Kavanaugh is already on record arguing for Congress to enact “a law exempting a President — while in office — from criminal prosecution and investigation, including from questioning by criminal prosecutors or defense counsel,” claiming it would be distracting and bad for the country.

He further wrote:

The indictment and trial of a sitting President, moreover, would cripple the federal government, rendering it unable to function with credibility in either the international or domestic arenas. Such an outcome would ill serve the public interest, especially in times of financial or national security crisis. Even the lesser burdens of a criminal investigation— including preparing for questioning by criminal investigators— are time-consuming and distracting. Like civil suits, criminal investigations take the President’s focus away from his or her responsibilities to the people. And a President who is concerned about an ongoing criminal investigation is almost inevitably going to do a worse job as President.
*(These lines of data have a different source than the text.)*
-- ==== Sys2Proof/Machine/SysCfg.lean ====
section
/-! DEFINITION. The sealed configuration of R445: taking it from the state, putting it back at a boot, and
loading the bundles it records (R335, R362). -/

namespace Sys2Proof.Machine

/-! ### Taking and restoring -/

/-- Flash slots of the ACTIVE bundles. -/
def activeSlots (s : State) : List Nat := (s.jex.bundles.filter (fun b => b.state == .active)).map (·.slot)

/-- A zone's settings without what it carries. -/
def Zone.cfg (z : Zone) : Zone :=
  { enable := z.enable, bundle := z.bundle, select := z.select, gain := z.gain, ambient := z.ambient, bg := z.bg, bgGain := z.bgGain,
    annGain := z.annGain, ambEn := z.ambEn, mQuern := z.mQuern, mWord := z.mWord, ref := z.ref, slope := z.slope,
    maxBoost := z.maxBoost, maxCut := z.maxCut, update := z.update }

/-- The identifiers of the running tasks. -/
def runningIds (s : State) : List Nat := (s.jex.tasks.filter (fun e => e.2.state == 1)).map (·.2.id)
/-- What CONFIG_SAVE seals, with AUTOSTART and the tasks marked AUTOSTART (R445, R484). -/
def captureCfg (auto : Bool) (tasks : List Nat) (s : State) : SavedCfg :=
  { autostart := auto
    svn := s.gate.svn
    lcClass := lcClass s
    doms := (List.range 4).foldl (fun t d => Tab.set 0 t d (dom s d).cfgWord) []
    groups := s.audio.groups
    ports := s.audio.ports
    pdmClks := s.audio.pdmClks
    sieves := s.audio.sieves
    mclks := s.audio.mclks
    inA := s.audio.inA
    outA := s.audio.outA
    detA := s.audio.detA
    stileA := s.audio.stileA
    zones := s.jex.zones.map (fun e => (e.1, e.2.cfg))
    sources := s.jex.sources.map (fun e => (e.1, { e.2 with user := none, lead := 0 }))
    prios := s.jex.prios
    lateHo := s.twin.lateHo
    linkEn := s.twin.linkEn
    sieveTx := s.twin.sieveTx
    sieveRx := s.twin.sieveRx
    ownSrc := s.twin.ownSrc
    pool := s.warden.cfgPool
    reserve := s.warden.reserve
    costs := s.warden.costs
    bslots := activeSlots s
    tasks := tasks
    accepts := s.jex.accepts
    pairCreds := s.jex.pairCreds }

/-- What SLEEP leaves in the resume region: with the configuration the digests of the ACTIVE bundles (R329, R362). -/
def captureResume (s : State) : SavedCfg :=
  { captureCfg s.jex.autostart (markedTasks s) s with
    digests := (s.jex.bundles.filter (fun b => b.state == .active)).foldl (fun t b => Tab.set 0 t b.slot b.digest) [] }

/-- DOM_CFG word w given to domain d at a boot: an enabled domain starts in ACQUIRE (R49). -/
def restoreDomain (s : State) (e : Nat × Word) : State :=
  let w := e.2
  let s1 := if bit w 31 then enableDomain e.1 (fld w 8 3) (fld w 0 4) (fld w 4 3) s
    else modDom s e.1 (fun x => { x with rate := fld w 8 3, src := fld w 0 4, srcGroup := fld w 4 3 })
  modDom s1 e.1 (fun x => { x with policy := bit w 11 })

/-- The ports and maps as the configuration has them; groups start anew. -/
def restoreAudio (c : SavedCfg) (a : Audio) : Audio :=
  { a with
    groups := c.groups.map (fun e => (e.1, { groupOf e.2.cfgWord {} with state := b2n e.2.enable }))
    ports := c.ports.map (fun e => (e.1, portOf e.2.word {}))
    pdmClks := c.pdmClks
    sieves := c.sieves
    mclks := c.mclks
    inA := c.inA
    inS := c.inA
    outA := c.outA
    outS := c.outA
    detA := c.detA
    detS := c.detA
    stileA := c.stileA
    stileS := c.stileA }

/-- The pair's configuration words. -/
def restoreTwin (c : SavedCfg) (t : Twin) : Twin :=
  { t with
    lateHo := c.lateHo
    linkEn := c.linkEn
    sieveTx := c.sieveTx
    sieveRx := c.sieveRx
    ownSrc := c.ownSrc
    proto := if c.linkEn then 6 else 0
    link := if c.linkEn then .train else .down }

/-- A configuration put in force (R445), the codes of its slave groups judged (R219): BASE is booked at its pool and cost (R331), the bundles it records are loaded next. -/
def restoreCfg (c : SavedCfg) (s : State) : State :=
  let s1 := forEach (List.range 32) (fun t p => noteAlign p t)
    (modTwin (modAudio (c.doms.foldl restoreDomain s) (restoreAudio c)) (restoreTwin c))
  let s2 := bookBase (modWarden (forEach (List.range 8) (fun t g => judgeCode g t) s1) (fun w => { w with cfgPool := c.pool, reserve := c.reserve, costs := c.costs }))
  refreshRates (modJex s2 (fun j =>
    { j with
      autostart := c.autostart
      restored := true
      zones := c.zones
      sources := c.sources
      prios := c.prios
      accepts := c.accepts
      bootSlots := c.bslots
      bootDigests := c.digests
      pairCreds := c.pairCreds }))

/-- The configuration opened; one under a lower SVN is sealed again and replaces the stored copy, through flash operations under
leave (R353, R481). None: no configuration. -/
def openCfg (s : State) : State :=
  match openedCfg s with
  | some c =>
    let t := restoreCfg c (readFile 4 0 (configAddr + 0x40000 * s.jex.savedHalf) 0x40000 s)
    if c.svn = s.gate.svn then t else startFlash { sel := 0, cls := 3, steps := configSteps t, work := .reseal } t
  | none => s
/-- The configuration has been sealed again under the running SVN. -/
def resealed (s : State) : State :=
  match s.jex.saved with
  | some c => storeCopy { c with svn := s.gate.svn } s
  | none => s

/-! ### The recorded bundles (R445, R362) -/

/-- A bundle read for a fast wake has the digest held in the resume region (R362). -/
def digestHolds (s : State) (b : Bundle) : Bool := s.jex.bootDigests.all (fun e => e.1 != b.slot || e.2 == b.digest)
/-- A recorded bundle loaded: its checks as for BUNDLE_LOAD, its programs staged and swapped at the next Bell
of their domains; a bundle that fails, or has not the digest held, is left out. -/
def bootTake (slot : Nat) (s : State) : State :=
  let f := bundleRd s slot
  let b := bundleFile f.1 slot
  if (loadRefusal s f.1 f.2 slot).isSome ∨ digestHolds s b = false ∨ (programsFail s b).isSome then s
  else
    let s1 := stageBundle b s
    let ds := (List.range 4).filter (fun d => b.progsIn d != [])
    let s2 := ds.foldl (fun t d => askSwapLeave b d t) s1
    modJex s2 (fun j =>
      { j with
        swaps := j.swaps ++ ds.map (fun d => { domain := d, bundle := b.id, next := true })
        bootIds := j.bootIds ++ [b.id] })

/-- A recorded bundle is read and loaded. -/
def bootLoad (slot : Nat) (s : State) : State := bootTake slot (readBundle slot s)

/-- The bundles loaded at start have all become ACTIVE. -/
def bootReady (s : State) : Bool :=
  s.jex.bootSlots.isEmpty && s.jex.bootIds.all (fun i => (bundleOf s i).any (fun b => b.state == .active))

/-- The zones restored take their background (R457). -/
def startZones (s : State) : State :=
  (s.jex.zones.filter (fun e => e.2.enable)).foldl (fun t e =>
    startSwitch e.1 none (firstBell t ((zoneDomain t e.2).getD 0) 0) t) s

/-- The recorded bundles are in force: zones, then the mode that is to be entered (R335, R362). -/
def bootEnd (s : State) : State :=
  let s1 := startZones (modJex s (fun j => { j with bootMode := none, bootIds := [] }))
  match s.jex.bootMode with
  | some m => updateDuty (setMode m (if s.gate.fastWake then 3 else 1) s1)
  | none => s1

/-- The start of the device goes on (R335, R362): the recorded bundles one by one under LOADER leave, after the
full test of the banks; then, with at least one ACTIVE (R443), its end. -/
def bootSettle (s : State) : State :=
  if jexOn s = false ∨ s.aon.mode ≠ .maintenance ∨ s.jex.fullLeft ≠ 0 then s
  else match s.jex.bootSlots with
    | n :: rest =>
      if s.jex.load.isSome then s
      else if hasGrant s 4 2 then returnLeave 4 2 (bootLoad n (modJex s (fun j => { j with bootSlots := rest })))
      else requestLeave 4 2 s
    | [] => if s.jex.bootIds ≠ [] ∧ bootReady s then bootEnd s else s

end Sys2Proof.Machine
end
The pick highlights Trump’s concerns about the ongoing Mueller investigation — and any potential indictments and trials in his future. In choosing a nominee who thinks presidents should be exempt from prosecution while in office, Trump revealed his strategy of protecting his own personal interests first and foremost in making this selection.

Opposition to Kavanaugh nomination

Senate Democratic Leader Chuck Schumer came out in opposition to the nomination and said he “will oppose Judge Kavanaugh’s nomination with everything I have.”

The reproductive rights group NARAL opposes Kavanaugh’s nomination, calling him “a reliable vote to end Roe v. Wade, criminalize abortion, and punish women.”

Planned Parenthood called on the Senate to oppose Kavanaugh, pointing out that he has already ruled against access to abortion and birth control.

Kavanaugh’s nomination is opposed by the NAACP, who highlighted his hostility to “hard-won gains securing equal opportunity in education, employment and housing.”

Kavanaugh and Trump

In his first public statement after being officially nominated, Kavanaugh praised Trump and made the clearly false claim that Trump intensely vetted nominees for the court.

“No president has ever consulted more widely or talked to more people from more backgrounds to seek input for a Supreme Court nomination,” Kavanaugh said, despite the fact that Trump outsourced his vetting to the Federalist Society.

Kavanaugh’s gun extremism

Kavanaugh is a gun extremist who has argued that bans on semiautomatic weapons, like those used in the Parkland and Columbine massacres, are not constitutional. He even went so far as to claim bans on assault weapons are comparable to restrictions on free speech.

His extremist position pleases the NRA, who used its propaganda network NRA TV to promote commentary supporting Kavanaugh’s gun position.

Sen. Richard Blumenthal highlighted his dangerous position in remarks addressed to Parkland.

“If you care about common sense gun violence protection,” he said, “Judge Kavanaugh is your worst nightmare.”